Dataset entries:

/-- A context record (R311). -/
structure Ctx where
  pasid : Nat
  vdt   : List (Option (BitVec 2))
  /-- the socket fields of the bytes that bind nothing, as written -/
  idle  : List (BitVec 4)
  ept   : Word
  epn   : Nat
  est   : Word
  /-- broken by the loss of a die (R349) -/
  broken : Bool
deriving DecidableEq, Repr

/-- A context bank (R317): what a SWAP moves. -/
structure Bank where
  ctxs     : List (Nat × Ctx)
  /-- what a DESTROY left of a record, with VAL cleared (R314) -/
  stale    : List (Nat × Ctx)
  /-- arrival counters, by 1024 * slot + counter -/
  arr      : List (Nat × BitVec 32)
  /-- the messages that each arrival counter has counted, by their numbers as producers of writes (R252) -/
  arrMsgs  : List (Nat × List Nat)
  launches : List Launch
  gangs    : List Gang
  /-- the suspension record that each core's block shows last (R345, R317) -/
  susp     : List (Nat × SuspRec)
deriving DecidableEq, Repr

/-- A saved task (R353, R354). -/
structure Save where
  /-- false: drained by its stub; true: full save -/
  full  : Bool
  core  : CoreState
  home  : Nat
  rpc   : Word
  /-- kept ranges of the scratchpad (offset and length); their bytes that are not 0 or that are poisoned, by offset; their
  full granules, by offset div 16, and the write that set each -/
  keep  : List (Nat × Nat)
  bytes : List WByte
  fe    : List (Nat × Nat)
deriving DecidableEq, Repr

/-- An event in a die's queue (R305). -/
structure DieEvent where
  info    : TrapInfo
  core    : Nat
  pasid   : Nat
  wid     : Word
  stamp   : Nat
  handled : Bool
deriving DecidableEq, Repr

/-- A fault record (R346), with its number on the die. -/
structure FaultRec where
  ev  : DieEvent
  seq : BitVec 32
deriving DecidableEq, Repr

/-- A machine-check entry (R348). -/
structure McEntry where
  unit  : BitVec 8
  sev   : BitVec 8
  loc   : BitVec 16
  count : BitVec 32
  pa    : Nat
  stamp : Nat
deriving DecidableEq, Repr

/-- A host launch page's window (R326, R327). -/
structure LaunchPage where
  window : List Byte
  seq    : BitVec 16
  code   : BitVec 8
deriving DecidableEq, Repr

/-- One compute die's uncore state and its controller's registers (R305 to R310). -/
structure DieState where
  fstat   : Word
  fepc    : Word
  fvec    : Word
  fcore   : Word
  fsaveb  : Word
  snapctl : Word
  einj    : Word
  events  : List DieEvent
  /-- log-only events that found the queue full, oldest first (R296, R305) -/
  late    : List DieEvent
  up      : Bool
  retired : Bool
  urst    : Bool
  crst    : Bool
  /-- reset requests written to DCTL: core, uncore (R318) -/
  dctl    : BitVec 2
  acsel   : BitVec 6
  flprod  : BitVec 32
  flcons  : BitVec 32
  fllost  : BitVec 32
  flog    : List (Nat × FaultRec)
  mcprod  : BitVec 32
  mclog   : List (Nat × McEntry)
  mccount : List (Nat × BitVec 32)
  active  : Bank
  shadow  : Bank
  pages   : List (Nat × LaunchPage)
  /-- the three levels of R337: the shared cache, and the caches of its tile cores and engines by number; and the image cache
  (R338) -/
  tlb     : List TlbEntry
  upper   : List (Nat × List TlbEntry)
  icache  : List TlbEntry
  /-- ATS Translation Requests in flight -/
  ats     : List AtsReq
  /-- ATS failures that their askers have not yet taken (R337): asker, PASID, page address -/
  atsFail : List (Asker × Nat × Nat)
  iq      : List Nat
  splices : List (Nat × SplCtx)
  rows    : List Row
  saves   : List (Nat × Save)
  /-- page requests and host records of launch checks (R350): the first by PASID -/
  prqs    : List (Nat × PageReq)
  checks  : List HostCheck
  /-- the microprogram stores of the sequencers of the die's 32 central arrays (R3), bytes that are not 0 by address (R334) -/
  micro   : Vector (List Host.Cell) 32
deriving DecidableEq, Repr

/-! ### The partition controller, boot, power and the host link -/

/-- A partition mailbox (R314). -/
structure Mailbox where
  cmd : BitVec 32
  lat : BitVec 32
  arg : Word
  res : BitVec 32
deriving DecidableEq, Repr

/-- A command that the partition controller has still to take, or is carrying out (R316). -/
inductive MbCmd where
  | mailbox (p : BitVec 2) (cmd : BitVec 32) (arg : Word)
  | load
deriving DecidableEq, Repr

/-- The TDISP states (R366). -/
inductive Tdi where
  | unlocked | locked | run | error
deriving DecidableEq, Repr

/-- A physical function (R364 to R367). (DESIGN CHOICE: log 139) -/
structure Pf where
  active  : Bool
  /-- the base of the 1 TiB window, as the host has set it (R44) -/
  bar0    : Nat
  tdi     : Tdi
  mask    : BitVec 80
  pending : BitVec 80
  /-- the cycle of each vector's last message, and the vectors with an event within a microsecond of it (R367) -/
  sent    : List (Nat × Nat)
  again   : BitVec 80
  sessions : List Nat
  /-- a Function Level Reset that waits for drains (R364) -/
  flr     : Bool
  /-- the last SPDM answer: none for UnexpectedRequest -/
  spdm    : Option (List Byte)
deriving DecidableEq, Repr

→ **Task details**
For this exercise, output the records in full, exactly.

→ **Answer space**
/-- A context record (R311). -/
structure Ctx where
  pasid : Nat
  vdt   : List (Option (BitVec 2))
  /-- the socket fields of the bytes that bind nothing, as written -/
  idle  : List (BitVec 4)
  ept   : Word
  epn   : Nat
  est   : Word
  /-- broken by the loss of a die (R349) -/
  broken : Bool
deriving DecidableEq, Repr

/-- A context bank (R317): what a SWAP moves. -/
structure Bank where
  ctxs     : List (Nat × Ctx)
  /-- what a DESTROY left of a record, with VAL cleared (R314) -/
  stale    : List (Nat × Ctx)
  /-- arrival counters, by 1024 * slot + counter -/
  arr      : List (Nat × BitVec 32)
  /-- the messages that each arrival counter has counted, by their numbers as producers of writes (R252) -/
  arrMsgs  : List (Nat × List Nat)
  launches : List Launch
  gangs    : List Gang
  /-- the suspension record that each core's block shows last (R345, R317) -/
  susp     : List (Nat × SuspRec)
deriving DecidableEq, Repr

/-- A saved task (R353, R354). -/
structure Save where
  /-- false: drained by its stub; true: full save -/
  full  : Bool
  core  : CoreState
  home  : Nat
  rpc   : Word
  /-- kept ranges of the scratchpad (offset and length); their bytes that are not 0 or that are poisoned, by offset; their
  full granules, by offset div 16, and the write that set each -/
  keep  : List (Nat × Nat)
  bytes : List WByte
  fe    : List (Nat × Nat)
deriving DecidableEq, Repr

/-- An event in a die's queue (R305). -/
structure DieEvent where
  info    : TrapInfo
  core    : Nat
  pasid   : Nat
  wid     : Word
  stamp   : Nat
  handled : Bool
deriving DecidableEq, Repr

/-- A fault record (R346), with its number on the die. -/
structure FaultRec where
  ev  : DieEvent
  seq : BitVec 32
deriving DecidableEq, Repr

/-- A machine-check entry (R348). -/
structure McEntry where
  unit  : BitVec 8
  sev   : BitVec 8
  loc   : BitVec 16
  count : BitVec 32
  pa    : Nat
  stamp : Nat
deriving DecidableEq, Repr

/-- A host launch page's window (R326, R327). -/
structure LaunchPage where
  window : List Byte
  seq    : BitVec 16
  code   : BitVec 8
deriving DecidableEq, Repr

/-- One compute die's uncore state and its controller's registers (R305 to R310). -/
structure DieState where
  fstat   : Word
  fepc    : Word
  fvec    : Word
  fcore   : Word
  fsaveb  : Word
  snapctl : Word
  einj    : Word
  events  : List DieEvent
  /-- log-only events that found the queue full, oldest first (R296, R305) -/
  late    : List DieEvent
  up      : Bool
  retired : Bool
  urst    : Bool
  crst    : Bool
  /-- reset requests written to DCTL: core, uncore (R318) -/
  dctl    : BitVec 2
  acsel   : BitVec 6
  flprod  : BitVec 32
  flcons  : BitVec 32
  fllost  : BitVec 32
  flog    : List (Nat × FaultRec)
  mcprod  : BitVec 32
  mclog   : List (Nat × McEntry)
  mccount : List (Nat × BitVec 32)
  active  : Bank
  shadow  : Bank
  pages   : List (Nat × LaunchPage)
  /-- the three levels of R337: the shared cache, and the caches of its tile cores and engines by number; and the image cache
  (R338) -/
  tlb     : List TlbEntry
  upper   : List (Nat × List TlbEntry)
  icache  : List TlbEntry
  /-- ATS Translation Requests in flight -/
  ats     : List AtsReq
  /-- ATS failures that their askers have not yet taken (R337): asker, PASID, page address -/
  atsFail : List (Asker × Nat × Nat)
  iq      : List Nat
  splices : List (Nat × SplCtx)
  rows    : List Row
  saves   : List (Nat × Save)
  /-- page requests and host records of launch checks (R350): the first by PASID -/
  prqs    : List (Nat × PageReq)
  checks  : List HostCheck
  /-- the microprogram stores of the sequencers of the die's 32 central arrays (R3), bytes that are not 0 by address (R334) -/
  micro   : Vector (List Host.Cell) 32
deriving DecidableEq, Repr

/-! ### The partition controller, boot, power and the host link -/

/-- A partition mailbox (R314). -/
structure Mailbox where
  cmd : BitVec 32
  lat : BitVec 32
  arg : Word
  res : BitVec 32
deriving DecidableEq, Repr

/-- A command that the partition controller has still to take, or is carrying out (R316). -/
inductive MbCmd where
  | mailbox (p : BitVec 2) (cmd : BitVec 32) (arg : Word)
  | load
deriving DecidableEq, Repr

/-- The TDISP states (R366). -/
inductive Tdi where
  | unlocked | locked | run | error
deriving DecidableEq, Repr

/-- A physical function (R364 to R367). (DESIGN CHOICE: log 139) -/
structure Pf where
  active  : Bool
  /-- the base of the 1 TiB window, as the host has set it (R44) -/
  bar0    : Nat
  tdi     : Tdi
  mask    : BitVec 80
  pending : BitVec 80
  /-- the cycle of each vector's last message, and the vectors with an event within a microsecond of it (R367) -/
  sent    : List (Nat × Nat)
  again   : BitVec 80
  sessions : List Nat
  /-- a Function Level Reset that waits for drains (R364) -/
  flr     : Bool
  /-- the last SPDM answer: none for UnexpectedRequest -/
  spdm    : Option (List Byte)
deriving DecidableEq, Repr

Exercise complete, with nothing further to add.